Fraser: [to man holding open the fence for them]
  Thank you kindly.
[they get into the Riv]
Older kid: How much you get?
Kid: Five big ones.
Older kid: He’s good. Real good.

[park]
Ray: [to mothers with strollers]
  You’re sure?   She could be blonde or brunette.

Mother1 : Uh-uh.

Mother2 : Sorry.
Mother3: But cloth diapers?
  How do you prevent them from leaking?
Fraser: Sphagnum moss. It’s an old Inuit method. Naturally anti-bacterial, holds three times it’s weight in liquid.
Mother3: Really?

Fraser : Mm-hmm.
Ray: Benny, you want to save the survival tips for later?
Fraser: Oh, of course, Ray. [aside to mother3]
  Just make sure that you check for bugs.
[Mother3 exits with a bag of moss]

Ray : All right.   That’s three parks, two toy stores and a ‘mommy and me’ class. I think we’ve done our duty by the little tyke.
Fraser: Oh, oh, Ray. Would you mind? I think he’s got gas.
Ray: Oh come on, Fraser.
Fraser: No, no. I changed him. Fair’s fair.
Ray: Look, we are getting nowhere, okay? We need a better description than hair color, race and possible matching dimples. [baby spits up on his shoulder]
  Oh no! Fraser! Fraser, give me something. Give me a rag. Give me a hat, give me the hat!
Fraser: Leave it. Leave it.
Ray: Hey, this is Armani.
Fraser: It’s interesting.
Ray: No, it’s not interesting, it’s vomit. There’s interesting and then there’s vomit. Now get it off me!

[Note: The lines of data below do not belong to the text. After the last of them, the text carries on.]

-- ==== Sys2Proof/Machine/Oslink.lean ====
section
/-! DEFINITION. Oslink records: their formats, routing, link credits, and sending on links (R293 to R295, R300, R304, R305, R313). -/

namespace Sys2Proof.Machine

/-! #### Record fields (R293) -/

/-- Type of a record: 0 empty, 1 FLIT, 2 CREDIT, 4 CONTROL. -/
def OslRec.type (r : OslRec) : Nat := bits r.hdr.toNat 63 61
/-- Destination chip; the producer chip of a CREDIT. -/
def OslRec.dst (r : OslRec) : Nat := bits r.hdr.toNat 60 46
/-- Kind of a CONTROL record. -/
def OslRec.kind (r : OslRec) : Nat := bits r.hdr.toNat 45 40

/-- Where class, locked and dir lie in a record's first word. -/
def OslRec.clsBit (r : OslRec) : Nat := if r.type = 1 then 28 else if r.type = 2 then 21 else 39

/-- class. -/
def OslRec.cls (r : OslRec) : Bool := bit r.hdr.toNat r.clsBit
/-- locked. -/
def OslRec.locked (r : OslRec) : Bool := bit r.hdr.toNat (r.clsBit - 1)
/-- dir: 0 plus, 1 minus. -/
def OslRec.dir (r : OslRec) : Nat := b2n (bit r.hdr.toNat (r.clsBit - 2))

/-- Set class, locked and dir. -/
def OslRec.setRoute (r : OslRec) (cls locked : Bool) (dir : Nat) : OslRec :=
  { r with hdr := putBits r.hdr r.clsBit (r.clsBit - 2) (b2n cls * 4 + b2n locked * 2 + dir) }

/-- Virtual channel of a record: CREDIT and CONTROL records travel on VC1. -/
def OslRec.vc (r : OslRec) : Nat := if r.type = 1 then b2n (bit r.hdr.toNat 29) else 1

/-- Which link credit a record spends: VC0 class 0, VC0 class 1, VC1 class 0, VC1 class 1. -/
def OslRec.pool (r : OslRec) : Nat := 2 * r.vc + b2n r.cls

/-- The entries of a CREDIT record: up to three, each with its own program and generation. -/
def OslRec.entries (r : OslRec) : List Nat :=
  [r.hdr.toNat, r.data.toNat >>> 64, r.data.toNat % 2 ^ 64].filter (fun e => decide (bits e 63 61 = 2))

/-- The program that a FLIT or a notice belongs to. A PASS_NOTICE has it in its payload; of a SPAN_NOTICE, see log 187. -/
def OslRec.prog (r : OslRec) : Option Nat :=
  if r.type = 1 then some (bits r.hdr.toNat 8 5)
  else if r.type = 4 ∧ r.kind = 1 then some (bits r.data.toNat 79 76)
  else if r.type = 4 ∧ r.kind = 2 then some (bits r.hdr.toNat 35 32) else none

/-- The generation that a FLIT or a notice carries, modulo 16. -/
def OslRec.gen (r : OslRec) : Nat :=
  if r.type = 1 then bits r.hdr.toNat 4 1 else if r.kind = 1 then bits r.data.toNat 71 68 else bits r.hdr.toNat 31 28

/-- Every program that a record carries an index of. -/
def OslRec.progs (r : OslRec) : List Nat := if r.type = 2 then r.entries.map (fun e => bits e 18 15) else r.prog.toList

/-- A FLIT record. -/
def flitRec (dst gx gy queue vc : Nat) (tagged : Bool) (tag prog gen : Nat) (f : Flit) : OslRec :=
  ⟨BitVec.ofNat 64 (1 <<< 61 ||| dst <<< 46 ||| gx <<< 40 ||| gy <<< 34 ||| queue <<< 30 ||| vc <<< 29 ||| b2n tagged <<< 25
    ||| (tag % 65536) <<< 9 ||| prog <<< 5 ||| (gen % 16) <<< 1), f⟩

/-- A FLIT record that carries a section-end token (R161, R178); R293 gives the token no mark, and the model sets the reserved bit 0 (DESIGN CHOICE, log 188). -/
def OslRec.markEnd (r : OslRec) : OslRec := { r with hdr := r.hdr ||| 1 }

/-- A CREDIT record with one entry. -/
def creditRec (chip gx gy ch count prog gen : Nat) : OslRec :=
  ⟨BitVec.ofNat 64 (2 <<< 61 ||| chip <<< 46 ||| gx <<< 40 ||| gy <<< 34 ||| ch <<< 30 ||| count <<< 22 ||| prog <<< 15 ||| (gen % 16) <<< 11), 0⟩

/-- A CONTROL record: its kind, the low 37 bits of its first word, and its payload. -/
def controlRec (dst kind low : Nat) (data : Flit) : OslRec :=
  ⟨BitVec.ofNat 64 (4 <<< 61 ||| dst <<< 46 ||| kind <<< 40 ||| low % 2 ^ 37), data⟩

/-- The bytes of a record. -/
def OslRec.bytes (r : OslRec) : List Byte := toBe 8 r.hdr.toNat ++ toBe 16 r.data.toNat

/-- A record from its 24 bytes. -/
def recOfBytes (b : List Byte) : OslRec := ⟨BitVec.ofNat 64 (be b 0 8), BitVec.ofNat 128 (be b 8 16)⟩

/-! #### Links -/

/-- A link. -/
def State.link (s : State) (l : Nat) : LinkSt := s.osl.links.get l

/-- Change a link. -/
def State.updLink (s : State) (l : Nat) (f : LinkSt → LinkSt) : State := s.updOsl (fun o => { o with links := o.links.upd l f })

/-- The dimension of a link pair in a topology (R300). -/
def pairDim (mode k : Nat) : Nat := if mode = 1 then 0 else if mode = 2 then k % 2 else k % 3

/-- The links of a direction in ascending order: link 2k faces minus, link 2k + 1 plus (R300). -/
def dirLinks (mode dim : Nat) (minus : Bool) : List Nat :=
  ((List.range 8).filter (fun k => decide (pairDim mode k = dim))).map (fun k => 2 * k + (if minus then 0 else 1))

/-- The topology mode. -/
def State.oslMode (s : State) : Nat := s.fld Reg.OSL_CTRL_mode

/-- The ACTIVE links of a direction. -/
def State.activeLinks (s : State) (dim : Nat) (minus : Bool) : List Nat :=
  (dirLinks s.oslMode dim minus).filter (fun l => decide ((s.link l).st = 2))

/-- The bytes of a link frame (R293). -/
def linkFrame (seq ack : Word) (nak : Bool) (freed : List Nat) (recs : List OslRec) : List Byte :=
  let body := fit (toBe 4 seq.toNat ++ toBe 4 ack.toNat ++ toBe 1 recs.length ++ toBe 1 (b2n nak) ++ zeros 2
    ++ freed.map (BitVec.ofNat 8) ++ recs.flatMap OslRec.bytes) 496
  body ++ toBe 4 (crc32c body) ++ zeros 12

/-- The link credits that the next frame gives back: a byte for each pool, so at most 255 of each at a time (R293, R295). -/
def LinkSt.giving (k : LinkSt) : List Nat := k.freed.map (min 255)

/-- Send a link frame: its records stay in the retry buffer until they are acknowledged (R294). -/
def State.sendFrame (s : State) (l : Nat) (recs : List OslRec) : State :=
  let k := s.link l
  let s := s.emit (.linkFrame l (linkFrame k.txSeq k.rxSeq k.nak k.giving recs))
  let s := s.updLink l (fun k => { k with
    txSeq := k.txSeq + 1, retry := k.retry ++ [⟨k.txSeq, recs, k.giving⟩], freed := k.freed.map (· - 255), nak := false
    progress := if k.retry.isEmpty then s.now else k.progress })
  s.bump (Reg.OSL_FRAMES_TX l)

/-- A record leaves its landing pool, whose place is reported to the sender with a later frame (R295). -/
def State.leavePool (s : State) (c : Carried) : State :=
  match c.src with
  | none => s
  | some (l, era, p) => if (s.link l).era = era then s.updLink l (fun k => { k with freed := modifyAt k.freed p (· + 1) }) else s

/-- A coordinate of a chip address. -/
def chipCoord (a dim : Nat) : Nat := if dim = 0 then chipX a else if dim = 1 then chipY a else chipZ a

/-- Whether a hop on a link crosses the wrap of its dimension. -/
def State.wraps (s : State) (l : Nat) : Bool :=
  let dim := pairDim s.oslMode (l / 2)
  match (s.link l).peer with
  | none => false
  | some p => if l % 2 = 0 then decide (chipCoord s.me dim ≤ chipCoord p.toNat dim) else decide (chipCoord p.toNat dim ≤ chipCoord s.me dim)

/-- A record as it crosses a link: one that crosses a wrap takes class 1 (R304). -/
def State.onLink (s : State) (l : Nat) (r : OslRec) : OslRec := if s.wraps l then r.setRoute true r.locked r.dir else r

/-- Send the records that wait for a link while it is ACTIVE, within the window of 64 frames and the link credits; a record never passes another of its virtual channel and class (R294, R295). -/
def State.drainLink (s : State) (l : Nat) : State :=
  let k := s.link l
  let (s, left) := k.waiting.foldl (fun (a : State × List Carried) c =>
    let k := a.1.link l
    let r := s.onLink l c.r
    if k.st = 2 ∧ k.retry.length < 64 ∧ 0 < (k.credits[r.pool]?.getD 0) ∧ a.2.all (fun q => (s.onLink l q.r).pool != r.pool) = true then
      (((a.1.updLink l (fun k => { k with credits := modifyAt k.credits r.pool (· - 1) })).sendFrame l [r]).leavePool c, a.2)
    else (a.1, a.2 ++ [c])) (s, [])
  s.updLink l (fun k => { k with waiting := left })

/-- Give a record to a link. -/
def State.giveLink (s : State) (l : Nat) (c : Carried) : State :=
  (s.updLink l (fun k => { k with waiting := k.waiting ++ [c] })).drainLink l

/-- Send a frame on every ACTIVE link that has link credits to give back or a nak to answer, while its window has room (R294, R295). -/
def State.returnCredits (s : State) : State :=
  (List.range 16).foldl (fun s l =>
    let k := s.link l
    if k.st = 2 ∧ (k.freed.any (fun n => decide (0 < n)) || k.nak) = true ∧ k.retry.length < 64 then s.sendFrame l [] else s) s

/-! #### Routing -/

/-- What the routing rule answers. -/
inductive Route where
  | dir (dim : Nat) (minus : Bool)
  | localChip
  | undeliverable
deriving DecidableEq, Repr

/-- The routing rule of R304; `fromDim` is the dimension the record came along. The answer holds the record with its routing fields and whether it took a detour. -/
def State.route (s : State) (fromDim : Option Nat) (r : OslRec) : Route × OslRec × Bool :=
  match (List.range 3).find? (fun k => chipCoord s.me k != chipCoord r.dst k) with
  | none => (.localChip, r, false)
  | some k =>
    let r := if fromDim = some k then r else r.setRoute false false 0
    let n := s.dims[k]?.getD 1
    let fwd := (chipCoord r.dst k + n - chipCoord s.me k % n) % n
    let want := if r.locked then r.dir else if fwd ≤ n - fwd then 0 else 1
    if (s.activeLinks k (want == 1)).isEmpty = false then (.dir k (want == 1), r, false)
    else if r.locked || (s.activeLinks k (want == 0)).isEmpty then (.undeliverable, r, false)
    else (.dir k (want == 0), r.setRoute r.cls true (1 - want), true)

/-- Which of n links a record takes (R305). -/
def OslRec.pick (r : OslRec) (n : Nat) : Nat :=
  (if r.type = 1 then r.dst + bits r.hdr.toNat 45 40 + bits r.hdr.toNat 39 34 + bits r.hdr.toNat 33 30
    else r.dst + (if r.type = 4 then r.kind else 0)) % n

/-- Index of a direction. -/
def dirIndex (dim : Nat) (minus : Bool) : Nat := 2 * dim + b2n minus

/-- Whether every record sent on a direction's old links has been acknowledged (R305); a FAILED link has none that will be. -/
def State.dirQuiet (s : State) (d : Nat) : Bool :=
  (s.osl.dirs.get d).links.all (fun l => decide ((s.link l).st ≠ 2 ∧ (s.link l).st ≠ 3)
    || ((s.link l).retry.isEmpty && (s.link l).waiting.isEmpty))

/-- Send a record in a direction on a link of the set in use. -/
def State.sendDir (s : State) (dim : Nat) (minus : Bool) (c : Carried) : State :=
  let set := (s.osl.dirs.get (dirIndex dim minus)).links
  match set[c.r.pick set.length]? with
  | none => s
  | some l => s.giveLink l c

/-- The records held for a direction are taken out, and its present ACTIVE links are its set (R305). -/
def State.takeSet (s : State) (dim : Nat) (minus : Bool) : List Carried × State :=
  let d := dirIndex dim minus
  ((s.osl.dirs.get d).heldBack,
    s.updOsl (fun o => { o with dirs := o.dirs.upd d (fun x => { x with links := s.activeLinks dim minus, heldBack := [] }) }))

/-- Take the present ACTIVE links of a direction as its set and send what was held (R305). -/
def State.switchDir (s : State) (dim : Nat) (minus : Bool) : State :=
  let (held, s) := s.takeSet dim minus
  held.foldl (fun s c => s.sendDir dim minus c) s

/-- Send a record in a direction, or hold it while the direction's set of links changes; nothing passes a record that is held (R305). -/
def State.toDir (s : State) (dim : Nat) (minus : Bool) (c : Carried) : State :=
  let d := dirIndex dim minus
  let x := s.osl.dirs.get d
  if x.links = s.activeLinks dim minus ∧ x.heldBack.isEmpty = true then s.sendDir dim minus c
  else if s.dirQuiet d then (s.switchDir dim minus).sendDir dim minus c
  else s.updOsl (fun o => { o with dirs := o.dirs.upd d (fun x => { x with heldBack := x.heldBack ++ [c] }) })

/-- Start a flood of PROG_ABORT for a program, under its generation here (R313). -/
def State.raiseAbort (s : State) (p : Nat) : State :=
  s.updOsl (fun o => { o with arrived := o.arrived ++ [controlRec 0 4 0 (BitVec.ofNat 128 (p <<< 120 ||| (s.prog p).gen <<< 112))] })

/-- The column of routers on the outer edge of the field that holds a column: west for the west fields, east for the east ones (R154, R179). -/
def edgeX (x : Nat) : Nat := if x < 32 then 0 else 63

/-- The section instance of a plot that a section-end token of another chip ends: a section of the pass under way, or of the next one; none for a section already past (R178; DESIGN CHOICE, log 188). -/
def PlotSt.endInst (p : PlotSt) (f : Flit) : Option Nat :=
  let key := f.toNat % 2 ^ 32
  let sec := bits f.toNat 35 32
  if key = p.passKey % 2 ^ 32 then (if p.pass ∧ p.sec ≤ sec then some (p.inst + (sec - p.sec)) else none)
  else some (if p.pass then p.inst + (hdrSections p.image - p.sec) + sec else p.inst + 1 + sec)

/-- Whether what carries a program and a generation is to be discarded here (R312). -/
def State.stale (s : State) (p gen : Nat) : Bool := decide ((s.prog p).st ≠ 1) || decide ((s.prog p).gen % 16 ≠ gen)

/-- A record has reached its destination chip (R293, R304, R312): a FLIT enters the router network at its tile, the credits of each entry of a CREDIT record start their way to their channel, a CONTROL record is kept for its step. What belongs to a program that does not run here, or to another generation of it, is discarded, entry by entry in a CREDIT record (DEDUCED, log 207). -/
def State.deliverRec (s : State) (r : OslRec) : State :=
  if (r.prog.map (fun p => s.stale p r.gen)).getD false then s.bump Reg.OSL_STALE_GEN
  else if r.type = 1 then
    let x := bits r.hdr.toNat 45 40
    let y := bits r.hdr.toNat 39 34
    let t := s.fab.tiles.get (y * 64 + x)
    let ends := bit r.hdr.toNat 0
    let inst := if ends then (s.fab.plots.get (t.plot.getD 0)).endInst r.data else some t.inst
    match inst with
    | none => s
    | some n =>
      let p : Packet := {
        x := edgeX x, y := y, port := if x < 32 then 3 else 1, vc := r.vc,
        kind := if ends then .sectionEnd else if r.vc = 1 then .control else .data
        dest := .tile x y (bits r.hdr.toNat 33 30), tagged := bit r.hdr.toNat 25
        tok := ⟨r.data, bits r.hdr.toNat 24 9, if ends then none else some ⟨0x8000 + (r.prog.getD 0), 0, 0, 0⟩, false, 0⟩
        plot := t.plot.getD 0, inst := n }
      { s with fab := { s.fab with packets := s.fab.packets ++ [p] } }
  else if r.type = 2 then
    let es := r.entries.filter (fun e => !s.stale (bits e 18 15) (bits e 14 11))
    let s := s.addCnt Reg.OSL_STALE_GEN (r.entries.length - es.length)
    { s with fab := { s.fab with credits := s.fab.credits ++ es.flatMap (fun e =>
      let t := bits e 39 34 * 64 + bits e 45 40
      List.replicate (bits e 29 22) ⟨0x7FFF, t, bits e 33 30, (s.fab.tiles.get t).inst⟩) } }
  else s.updOsl (fun o => { o with arrived := o.arrived ++ [r] })

/-- Route a record: deliver it, send it on, or discard it as UNDELIVERABLE, which aborts every program it carries an index of (R304, R313). -/
def State.oslCarry (s : State) (fromDim : Option Nat) (c : Carried) : State :=
  match s.route fromDim c.r with
  | (.localChip, r, _) => (s.leavePool c).deliverRec r
  | (.dir d m, r, det) => (s.bumpIf det Reg.OSL_DETOUR).toDir d m { c with r := r }
  | (.undeliverable, r, _) => r.progs.eraseDups.foldl (fun s p => s.raiseAbort p) ((s.leavePool c).bump Reg.OSL_UNDELIVERABLE)

/-- Route a record of this chip. -/
def State.oslSubmit (s : State) (fromDim : Option Nat) (r : OslRec) : State := s.oslCarry fromDim ⟨r, none⟩

/-- The set of links of a direction may change now (R305): what was held goes on the new set, or, where no link is ACTIVE, is routed again (R304). -/
def State.settleDir (s : State) (dim : Nat) (minus : Bool) : State :=
  if (s.activeLinks dim minus).isEmpty then
    let (held, s) := s.takeSet dim minus
    held.foldl (fun s c => s.oslCarry (some dim) c) s
  else s.switchDir dim minus

/-- Send a copy of a flooded record on every ACTIVE link (R313). -/
def State.floodOut (s : State) (r : OslRec) : State :=
  (List.range 16).foldl (fun s l => if (s.link l).st = 2 then s.giveLink l ⟨r, none⟩ else s) s

end Sys2Proof.Machine
end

Fraser : Ray, this isn’t formula. It’s curdled. And I don’t think it’s cow’s milk, the curdles are too small.
Ray: Well, who cares what it is?
  Just get me to a dry cleaner, will ya?
Fraser: Where’s the nearest Dairy Mart?

[Dairy Mart]
Clerk: Yep, it’s vomit all right.
Fraser: Yes, but do you recognize the curds?
Clerk: I don’t know. It’s a little chewed up. Maybe if you let it harden.
Ray: On suede? What are you, a sadist?
Fraser: Perhaps an educated guess.
Clerk: Well if it came out of the child’s stomach, I’d say goat’s milk. Smaller curd, easier on the tummy.
Ray: You have anybody who special orders?
Clerk: Oh yeah, a few. Some have allergies, some just buy it for their kids.
Ray: How many?

[Vecchio & Fraser go down the list, getting a lot of doors slammed in their faces, though a postal worker seems very interested in their plight.   Music: ‘L’Estralla’ by Dave Wall]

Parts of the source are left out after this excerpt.